Company Won’t Fund City Project

Fracking ban keeps Chesapeake at bay

Morgantown Dominion Post
2 September 2011
By Tracy Eddy

Chesapeake Energy stopped talking about donations with Main Street Morgantown after the city banned fracking, the downtown nonprofit’s Executive Director Terri Cutright said.

Chesapeake said donations to Morgantown projects won’t be made until the ban is gone for good.

Stacey Brodak, Chesapeake spokeswoman, said “It is important we dedicate our company’s resources where our industry is supported.” The company is sticking to that policy even though the city’s ban has been overturned by a circuit court judge, she said, because the city hasn’t rescinded the ban and still has the option to appeal.

Chesapeake will continue to support Monongalia County projects “where our industry is operating,” Brodak said.

Some city officials said the company’s decision not to donate is disappointing. Mayor Jim Manillia also said that it’s Chesapeake Energy’s prerogative to decide where and when it will make donations to community organizations and projects.

Brodak said Main Street Morgantown asked the company for $25,000 to go to the Morgantown Market Place — a pavilion planned for the Morgantown Farmers Market and other events. The company was considering it, but had not formally approved the donation.

Cutright said Main Street Morgantown and the company had some “very positive conversations” about the possible contribution.

But after City Council passed its fracking ban, Chesapeake called Main Street Morgantown to say the donation wouldn’t happen.

“When the Morgantown City Council approved their ban on drilling and fracking for one mile outside the city limits, we had to decline further consideration,” Brodak said.

Chesapeake’s decision not to make a donation to the Morgantown Market Place doesn’t change the pavilion project, Cutright said — it will still move forward.

And as far as Main Street Morgantown’s relationship with the company? “We’ll always be optimistic they’ll come back around the table again,” Cutright said.

Chesapeake Energy gave Main Street Morgantown $15,000 for the pavilion last year.

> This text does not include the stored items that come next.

-- ==== Sys2Proof/Laws/PerInstr.lean ====
section
/-! SUPPORT. Statements about every instruction as syntax, one lemma per constructor. -/

namespace Sys2Proof.Laws.WireLength

/-- How many bytes a well-formed instruction puts on the wire: a frame 132, a received byte or a response one, an event off
the wire none (R51, R53, R54, R64, R65). -/
def length : Instr → Nat
  | .data _ _ _ _ => 132
  | .dataSoh => 1
  | .dataBlk _ => 1
  | .dataCmp _ => 1
  | .dataPay _ => 1
  | .dataSum _ => 1
  | .eot => 1
  | .illegal _ => 1
  | .ack => 1
  | .nak => 1
  | .tmo => 0
  | .arm _ => 0
  | .cpl => 0
  | .rst => 0

/-- The encoding of a well-formed instruction has that length. -/
def Statement (i : Instr) : Prop := i.wellFormed = true → (encode i).bytes.length = length i

theorem data (n c : Byte) (p : List Byte) (k : Byte) : Statement (.data n c p k) := by
  intro h
  have hl : p.length = 128 := by simpa [Instr.wellFormed] using h
  simp [encode, Signal.bytes, length, hl]

theorem dataSoh : Statement .dataSoh := fun _ => rfl
theorem dataBlk (n : Byte) : Statement (.dataBlk n) := fun _ => rfl
theorem dataCmp (c : Byte) : Statement (.dataCmp c) := fun _ => rfl
theorem dataPay (v : Byte) : Statement (.dataPay v) := fun _ => rfl
theorem dataSum (k : Byte) : Statement (.dataSum k) := fun _ => rfl
theorem eot : Statement .eot := fun _ => rfl
theorem illegal (b : Byte) : Statement (.illegal b) := fun _ => rfl
theorem ack : Statement .ack := fun _ => rfl
theorem nak : Statement .nak := fun _ => rfl
theorem tmo : Statement .tmo := fun _ => rfl
theorem arm (c : Nat) : Statement (.arm c) := fun _ => rfl
theorem cpl : Statement .cpl := fun _ => rfl
theorem rst : Statement .rst := fun _ => rfl

end Sys2Proof.Laws.WireLength
end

City Council unanimously passed a law to ban horizontal drilling and hydraulic fracturing (or “fracking”) in June. Northeast Natural Energy — the company drilling two Marcellus wells in Morgantown Industrial Park — and Enrout Properties LLC — the company that owns the industrial park — filed suit against the city shortly thereafter.

Monongalia County Circuit Court Judge Susan Tucker overturned the city’s ban in August. The city has four months to decide if it will appeal the decision. Manilla said city officials haven’t made a decision yet.

Brodak said Chesapeake Energy hopes the company can once again develop a mutually beneficial partnership with the city.

“Ideally, we would be welcomed by the community to operate,” she said. “But at a minimum we would like to see some finality to the decision allowing our industry to continue with our development plans before we could continue with additional philanthropy.”

Manilla said he wasn’t surprised by Chesapeake’s decision to discontinue donations in the city, because the company did the same in Wellsburg — the first West Virginia city to pass a fracking ban.

Chesapeake Energy withdrew a promised $30,000 donation for band instruments at Wellsburg Middle School in July.

“I thought that’s probably what they were going to do,” Manilla said.

Councilman Bill Byrne said he would hope that Chesapeake Energy would understand the city’s concern for its well-being. Byrne was the city’s mayor when council passed the ban.

“We’re in the business of protecting the quality of life for our community,” he said.

The city was responding to a specific situation — the two Marcellus wells being drilled at Morgantown Industrial Park and about 3,000 feet from the area’s water intake — when it passed the ban, Byrne said. At the time, there were no comprehensive regulations for Marcellus shale drilling, especially regarding how wells were sited.